Interviewfragen können als Sprachwerke urheberrechtlichen Schutz genießen, wenn sie Spielraum für eine individuelle Gestaltung bieten und somit individuelles Schaffen erfordern. Dies bejahte das Landgericht Hamburg (LG Hamburg) durch einstweilige Verfügung in einem nun veröffentlichten Beschluss (Az.: 308 O 388/12 vom 8. November 2012). Die streitgegenständlichen Fragen weisen nach Ansicht des Gerichts vielfache Möglichkeiten der Formulierung auf und sind aufgrund ihrer prägnanten sprachlichen Gestaltung, ihres inhaltlichen Aufbaus und ihrer individuellen Zusammenstellung urheberrechtlich geschützt. Wie der »Stern« bereits im November berichtete, hatte die FDP ohne Erlaubnis des Nachrichtenmagazins einen von diesem zugesandten Fragenkatalog zu Recherchen über Geschäfte von Tochterunternehmen der FDP auf der Webseite der Partei mit eigenen Antworten veröffentlicht.
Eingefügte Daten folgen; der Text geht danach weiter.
/-- The first sender heard after qualified was set is the one accepted. -/
def State.lockSender (s : State) (m : Nat) (p : PtpMsg) : State :=
  if s.qualified m && (s.tpAt m).master.isNone then s.setTp m { s.tpAt m with master := some p.source } else s

/-- Deliver an offset of port m to its base's servo while the port is qualified (R447). -/
def State.deliver (s : State) (m : Nat) (theta : Int) : State :=
  if s.qualified m && s.takesSamples (s.portTb m) 1 then s.servo (s.portTb m) theta else s

/-- cumulativeScaledRateOffset of a message's Follow_Up information TLV (802.1AS). -/
def scaledRate (bytes : List Byte) : Int :=
  if beAt bytes 44 2 = 3 ∧ 58 ≤ bytes.length then signed 32 (beAt bytes 54 4) else 0

/-- A Sync's origin and receipt are known: kept for the next Delay_Resp (E2E), or, with peer delay measured, the offset is computed and delivered. -/
def State.syncDone (s : State) (m : Nat) (t1 t2 : Int) (bytes : List Byte) : State :=
  let s1 := s.setTp m { s.tpAt m with sync := none, meas := some (t1, t2) }
  let x := s.tpAt m
  if s.ptpPeer m && x.last.isSome then
    let d := if s.getF (Reg.timePortCfg m) 29 28 = 2 then x.mpd + x.mpd * scaledRate bytes / 2 ^ 41 else x.mpd
    s1.deliver m (t2 - t1 - d)
  else s1

/-- Latest meanPathDelay, shown in 2⁻⁸ ns. -/
def State.setMpd (s : State) (m : Nat) (d : Int) : State :=
  (s.setTp m { s.tpAt m with mpd := d }).wr (Reg.timePortMpd m) (wordOfInt (d / 256))

/-- A Sync at a slave port. -/
def State.ptpSync (s : State) (m : Nat) (p : PtpMsg) : State :=
  if s.ptpHears m p && s.ptpRole m == 2 && s.heard m p then
    let s1 := s.lockSender m p
    let t2 := s.ingress m p.crossing
    if p.twoStep then s1.setTp m { s1.tpAt m with sync := some (p.source, p.seqId.toNat, t2, p.correction) }
    else s1.syncDone m (p.carried + p.correction) t2 p.bytes
  else s

/-- A Follow_Up at a slave port: of the Sync it follows. -/
def State.ptpFollowUp (s : State) (m : Nat) (p : PtpMsg) : State :=
  match (s.tpAt m).sync with
  | some (src, seq, t2, corr) =>
    if s.ptpHears m p && s.ptpRole m == 2 && src == p.source && decide (seq = p.seqId.toNat) then
      s.syncDone m (p.carried + p.correction + corr) t2 p.bytes
    else s
  | none => s

/-- A Delay_Req at a master port: Delay_Resp with its receipt time. -/
def State.ptpDelayReq (s : State) (m : Nat) (p : PtpMsg) : State :=
  if s.ptpHears m p && s.ptpRole m == 1 && !s.ptpPeer m then
    let t4 := s.ingress m p.crossing
    let a := s.ptpAddr m false false
    let g := s.ptpMsg m 9 p.seqId.toNat 3 (s.getF (Reg.timePortIntv m) 15 8) false (p.correction - t4 % 65536)
      (ptpTime t4 ++ beBytes 10 p.source.toNat)
    s.sendTime m a g (.ptp .general 0 a g)
  else s

/-- A Delay_Resp at a slave port: the exchange is complete, meanPathDelay and the offset follow. -/
def State.ptpDelayResp (s : State) (m : Nat) (p : PtpMsg) : State :=
  let x := s.tpAt m
  match x.req, x.meas with
  | some (seq, some t3), some (t1, t2) =>
    if s.ptpHears m p && s.ptpRole m == 2 && !s.ptpPeer m && s.heard m p && p.answers == s.portIdentity m && decide (seq = p.seqId.toNat) then
      let t4 := p.carried - p.correction
      let d := ((t2 - t1) + (t4 - t3)) / 2
      ((s.setTp m { x with req := none }).setMpd m d).deliver m (t2 - t1 - d)
    else s
  | _, _ => s

/-- A Pdelay_Req: a master or slave port that measures peer delay answers it, in two steps where MACsec is set. -/
def State.ptpPdelayReq (s : State) (m : Nat) (p : PtpMsg) : State :=
  let role := s.ptpRole m
  if s.ptpHears m p && s.ptpPeer m && (role == 1 || (role == 2 && s.heard m p)) then
    let s1 := if role = 2 then s.lockSender m p else s
    let t2 := s.ingress m p.crossing
    let a := s.ptpAddr m true true
    let body := fun t : List Byte => t ++ beBytes 10 p.source.toNat
    if s.secOn m then
      let g := s.ptpMsg m 3 p.seqId.toNat 5 0x7F true (-(t2 % 65536)) (body (ptpTime t2))
      s1.sendTime m a g (.ptp .pdelayRespTwo p.correction a g)
    else
      let g := s.ptpMsg m 3 p.seqId.toNat 5 0x7F false p.correction (body (List.replicate 10 0))
      s1.sendTime m a g (.ptp .pdelayResp t2 a g)
  else s
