/-- TRUNK_SEGMENT_DECODE: the first segment context c holds whole; one whose folio is not in the inbound map counts as lost. -/
def State.trunkSegment (s : State) (c : Nat) : State :=
  let x := s.ctxAt c
  let z := ctxCfg s.rd c
  if !z.en || z.kind != 1 then s
  else match x.segs.zipIdx.findSome? (fun p => p.1.whole.map (fun b => (p.1, p.2, b))) with
    | none => s
    | some (g, i, bytes) =>
      let s1 := s.setCtxSt c { x with segs := x.segs.eraseIdx i }
      let m := s1.inbound c
      match m.2.find? (fun e => e.f == g.f) with
      | none => m.1.trunkLost c
      | some e => m.1.decodeTrunk c e m.2 g bytes

/-- TRUNK_SEGMENT_DECODE. -/
def execTrunkSegmentDecode (c : Fin 64) (s : State) : Host.Outcome State Fault Refusal := .next (s.trunkSegment c.val)

end Sys2Proof.Machine
end

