-- ==== Sys2Proof/Machine/Clasp.lean ====
section
/-! DEFINITION. Clasp: envelopes, their checks, and every command (R487-R502). -/

namespace Sys2Proof.Machine

/-! ### Envelopes (R493) -/

/-- The bytes of an ASCII string. -/
def ascii (t : String) : List Byte := t.toList.map (fun c => BitVec.ofNat 8 c.toNat)

/-- The fused serial as 16 bytes. -/
def serialBytes : List Byte := (List.range 4).flatMap (fun k => leBytes 4 (Config.serial k).toNat)

/-- The boot nonce as 8 bytes. -/
def State.nonceBytes (s : State) : List Byte := leBytes 4 (s.rd (Reg.clsNonce 0)).toNat ++ leBytes 4 (s.rd (Reg.clsNonce 1)).toNat

/-- A sender's trigger channel, stage window and reply window. -/
def sideChannel : ClaspSide → Nat
  | .pf1 => 32
  | .spine => 34
/-- Unit offset of its stage window. -/
def sideStage : ClaspSide → Nat
  | .pf1 => 0x14000
  | .spine => 0x16000
/-- Unit offset of its reply window. -/
def sideReply : ClaspSide → Nat
  | .pf1 => 0x15000
  | .spine => 0x17000

/-- n bytes of a window. -/
def State.windowBytes (s : State) (base n : Nat) : List Byte :=
  ((List.range (ceilDiv n 4)).flatMap (fun k => leBytes 4 (s.rd (base + 4 * k)).toNat)).take n

/-- Put bytes at the start of a window. -/
def State.putWindow (s : State) (base : Nat) (bs : List Byte) : State :=
  let k := ceilDiv bs.length 4
  let all := bs ++ (s.windowBytes base (4 * k)).drop bs.length
  (List.range k).foldl (fun s i => s.wr (base + 4 * i) (BitVec.ofNat 32 (leAt all (4 * i) 4))) s

/-- An envelope as it is copied. -/
structure Envelope where
  bytes : List Byte
deriving DecidableEq, Repr

/-- Command code. -/
def Envelope.code (e : Envelope) : Nat := byteAt e.bytes 0
/-- Signer's tag; 0xFF: unsigned. -/
def Envelope.signer (e : Envelope) : Nat := byteAt e.bytes 1
/-- Body length. -/
def Envelope.len (e : Envelope) : Nat := leAt e.bytes 2 2
/-- Sequence number. -/
def Envelope.seq (e : Envelope) : Nat := leAt e.bytes 12 4
/-- Body. -/
def Envelope.body (e : Envelope) : List Byte := (e.bytes.drop 32).take e.len
/-- Signature. -/
def Envelope.sig (e : Envelope) : List Byte := (e.bytes.drop (32 + e.len)).take 96

/-- Body lengths of a code: none for an unknown code. SAFETY_WRITE has 16 bytes an entry. -/
def bodyOk (code l : Nat) (body : List Byte) : Option Bool :=
  match code with
  | 0x01 => some (l == 48)
  | 0x02 => some true
  | 0x03 => some (l == 0)
  | 0x04 => some (l == 0)
  | 0x05 => some (l == 0)
  | 0x10 => some (l == 193)
  | 0x11 => some (l == 97 || l == 193)
  | 0x12 => some (l == 98)
  | 0x13 => some (l == 1)
  | 0x14 => some (l == 106)
  | 0x20 => some (l == 138)
  | 0x21 => some (l == 48)
  | 0x30 => some (4 ≤ l && (247 < leAt body 0 2 || l == 4 + 16 * leAt body 0 2))
  | 0x31 => some (l == 4)
  | 0x40 => some (l == 138)
  | 0x41 => some (l == 7)
  | 0x42 => some (l == 171)
  | 0x43 => some true
  | 0x50 => some (l == 58)
  | 0x60 => some (l == 100)
  | 0x61 => some (l == 113)
  | _ => none

/-- Are a command's reserved bits 0? -/
def reservedZero (code : Nat) (b : List Byte) : Bool :=
  match code with
  | 0x14 => byteAt b 9 < 16
  | 0x21 => zeroBytes b 1 3
  | 0x30 => byteAt b 3 == 0 && byteAt b 2 < 32 && (List.range (leAt b 0 2)).all (fun j => byteAt b (4 + 16 * j + 7) == 0)
  | 0x41 => byteAt b 6 < 2
  | 0x60 => leAt b 0 4 < 8
  | _ => true

/-- Is a trigger whose word 0 is n, with words 1-15 as `rest0` says, and its envelope malformed? -/
def Envelope.malformed (e : Envelope) (n : Nat) (rest0 : Bool) : Bool :=
  !rest0 || decide (n < 32) || decide (4096 < n) || decide (3968 < e.len) || n != 32 + e.len + (if e.signer = 0xFF then 0 else 96)
    || bodyOk e.code e.len e.body != some true || !reservedZero e.code e.body

/-- Is a tag a tenant's? -/
def isTenant (tag : Nat) : Bool := decide (0x40 ≤ tag) && decide (tag ≤ 0x7F)

/-- May this signer sign the code (Commands)? -/
def signerOk (code signer : Nat) : Bool :=
  if [0x01, 0x02, 0x03, 0x04, 0x43].contains code then signer == 0xFF
  else if code = 0x05 then isTenant signer
  else if code = 0x20 ∨ code = 0x21 then isTenant signer || signer == 2
  else if code = 0x30 ∨ code = 0x31 then signer == 2
  else signer == 1

/-- A tenant's public key, empty when it is not enrolled. -/
def State.tenantKey (s : State) (tag : Nat) : List Byte := SMap.get (fun _ => []) s.clasp.tenants tag

/-- The key a signer's signature must verify under: ENROL_OWNER is signed by the key it enrols (Commands). -/
def State.signerKey (s : State) (e : Envelope) : Option (List Byte) :=
  if e.signer = 0 then some Config.vendorRoot
  else if e.signer = 1 then (if e.code = 0x10 then some (e.body.take 97) else s.clasp.owner)
  else if e.signer = 2 then s.clasp.safety
  else if isTenant e.signer && !(s.tenantKey e.signer).isEmpty then some (s.tenantKey e.signer)
  else none

/-- One more than the last seq accepted from a signer in this boot; 0: none. -/
def State.nextSeq (s : State) (signer : Nat) : Nat := SMap.get (fun _ => 0) s.clasp.lastSeq signer

/-- The checks of R493: the result of a command that fails one. -/
def State.claspFail (s : State) (side : ClaspSide) (e : Envelope) (n : Nat) (rest0 : Bool) : Option Nat :=
  if e.malformed n rest0 then some 1
  else if e.signer = 0xFF then
    if !signerOk e.code 0xFF || (e.code == 0x43 && side == .pf1) then some 4 else none
  else if (e.bytes.drop 4).take 8 ≠ s.nonceBytes ∨ (e.bytes.drop 16).take 16 ≠ serialBytes ∨ e.seq < s.nextSeq e.signer then some 3
  else match s.signerKey e with
    | none => some 4
    | some k =>
      if !Config.ecdsaVerify k (Config.sha384 (e.bytes.take (32 + e.len))) e.sig then some 2
      else if !signerOk e.code e.signer then some 4
      else none

/-! ### Results -/

/-- How a command ends: the state, the result and the reply bytes; none while it must wait for a Sheet store granule being zeroed. -/
abbrev ClaspEnd := Option (State × Nat × List Byte)

/-- A command that fails changes nothing. -/
def State.refuse (s : State) (r : Nat) : ClaspEnd := some (s, r, [])
/-- A command that is done. -/
def State.done (s : State) : ClaspEnd := some (s, 0, [])

/-- The fields of CLS_STS that follow Clasp's state (R491). -/
def State.showCls (s : State) : State :=
  (((s.setB Reg.clsSts 28 s.clasp.fusedClaimed).setB Reg.clsSts 27 s.clasp.safety.isSome).setB Reg.clsSts 26
    (s.clasp.debugScope != 0)).setF Reg.clsSts 14 8 s.clasp.gen

/-- Is debug access open (R502)? -/
def State.debugOpen (s : State) : Bool := s.clasp.debugScope != 0

/-- Unwrap a key (R496): tenant byte, slot byte, ephemeral key, wrapped key. -/
def unwrapKey (tenant slot : Nat) (eph wrapped : List Byte) : Option (List Byte) :=
  Config.keyUnwrap (Config.hkdf serialBytes (Config.ecdhX eph)
    (ascii "WRAP" ++ [BitVec.ofNat 8 tenant, BitVec.ofNat 8 slot]) 32) wrapped

/-- The tenant byte of a signer's wrapping. -/
def wrapTenant (signer : Nat) : Nat := if signer = 2 then 0x41 else signer - 0x3F

/-! ### Enrolment and tenants (R496, R497) -/

/-- Retire a tag's granules and keys (R496). -/
def State.retireTag (s : State) (tag : Nat) : State :=
  let ks := (s.reg.map Prod.fst).filter (fun k => (inRange k 0x1310000 0x1311000 || inRange k 0x1320000 0x1338000) && s.getF k 23 16 == tag)
  let s1 := ks.foldl (fun s k =>
    if k < 0x1320000 then s.domainWrite false ((k - 0x1310000) / 4) 0 0 else s.domainWrite true ((k - 0x1320000) / 4) 0 0) s
  { s1 with
    hbmGen := s1.hbmGen + 1
    clasp := { s1.clasp with
      hbmKeyGen := SMap.set (fun _ => 0) s1.clasp.hbmKeyGen tag (s1.keyGen tag + 1)
      content := SMap.dropKeys (fun k => decide (k / 4 = tag)) s1.clasp.content
      tenants := SMap.erase s1.clasp.tenants tag } }

/-- ENROL_OWNER. -/
def State.enrolOwner (s : State) (e : Envelope) : ClaspEnd :=
  let new := e.body.take 97
  let root := if s.clasp.fusedClaimed then s.clasp.owner else some Config.vendorRoot
  match root with
  | none => s.refuse 5
  | some k =>
    if !Config.ecdsaVerify k (Config.sha384 (serialBytes ++ new)) ((e.body.drop 97).take 96) then s.refuse 2
    else if 64 ≤ s.clasp.gen then s.refuse 5
    else
      let s1 := (s.clasp.tenants.map Prod.fst).foldl State.retireTag s
      State.done (State.showCls { s1 with clasp := { s1.clasp with
        owner := some new, safety := none, gen := s1.clasp.gen + 1, fusedClaimed := true } })

/-- ENROL_SAFETY. -/
def State.enrolSafety (s : State) (e : Envelope) : ClaspEnd :=
  let new := e.body.take 97
  let put := fun (s : State) =>
    if 64 ≤ s.clasp.gen then s.refuse 5
    else State.done (State.showCls { s with clasp := { s.clasp with safety := some new, gen := s.clasp.gen + 1 } })
  if s.debugOpen then s.refuse 5
  else match s.clasp.safety with
    | none => if e.len ≠ 97 then s.refuse 1 else put s
    | some k =>
      if e.len ≠ 193 then s.refuse 1
      else if !Config.ecdsaVerify k (Config.sha384 (serialBytes ++ s.nonceBytes ++ new)) ((e.body.drop 97).take 96) then s.refuse 2
      else put s

/-- TENANT_ADD. -/
def State.tenantAdd (s : State) (e : Envelope) : ClaspEnd :=
  let t := byteAt e.body 0
  if t = 0 ∨ 64 < t then s.refuse 7
  else if !(s.tenantKey (0x3F + t)).isEmpty then s.refuse 6
  else
    State.done { s with clasp := { s.clasp with
      tenants := SMap.set (fun _ => []) s.clasp.tenants (0x3F + t) ((e.body.drop 1).take 97) } }

/-- TENANT_RETIRE. -/
def State.tenantRetire (s : State) (e : Envelope) : ClaspEnd :=
  let t := byteAt e.body 0
  if t = 0 ∨ 64 < t then s.refuse 7 else (s.retireTag (0x3F + t)).done

/-! ### Memory ownership (R495, R499) -/

/-- Granules that hold bytes o .. o + n - 1 of the Sheet store. -/
def ssGranules (o n : Nat) : List Nat := blocks 0x10000 o n

/-- Is Sheet store granule i part of a region marked owner code? -/
def State.codeGranule (s : State) (i : Nat) : Bool := s.clasp.regions.any (fun r => (ssGranules r.1 r.2).contains i)

/-- Do flags break R153 under a tag? -/
def flagsBad (tag flags : Nat) : Bool :=
  ((tag == 4 || isTenant tag) && flags != 0) || (tag == 2 && 1 < flags)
Diese Veröffentlichung wurde vorgenommen, bevor der »Stern« den Artikel zu seinen Recherchen publik gemacht hatte. Angaben des Magazins zufolge behandelten die Fragen darüber hinaus recherchierte Sachverhalte, über die das Magazin noch nicht berichtet hat. Auf einen entsprechenden Antrag hin hat das LG Hamburg der FDP nun per einstweiliger Verfügung verboten, die Fragen des Magazins zu den Unternehmensgeschäften der FDP auf der Webseite der Partei öffentlich zugänglich zu machen. Eine Rechtfertigung aufgrund der Schrankenregelung zum Zitatrecht gem. § 51 UrhG lehnte das Gericht ab, da es vorliegend an dem Zitatzweck fehle. Die Zusammenstellung, Auswahl und inhaltliche Gestaltung der Fragen werde nicht erörtert oder bewertet und diese seien auch nicht Grundlage einer geistigen Auseinandersetzung. Auch handele es sich nicht um eine Berichterstattung über Tagesereignisse gem. § 50 UrhG. Die Interviewfragen behandelten keine Themen, die im Interesse der Öffentlichkeit eine aktuelle Berichterstattung von der Art erfordern, dass vor der Veröffentlichung aus Zeitgründen die Einholung der Zustimmung des Rechteinhabers nicht mehr möglich wäre. 

Die FDP hat den Fragenkatalog von ihrer Weibseite entfernt.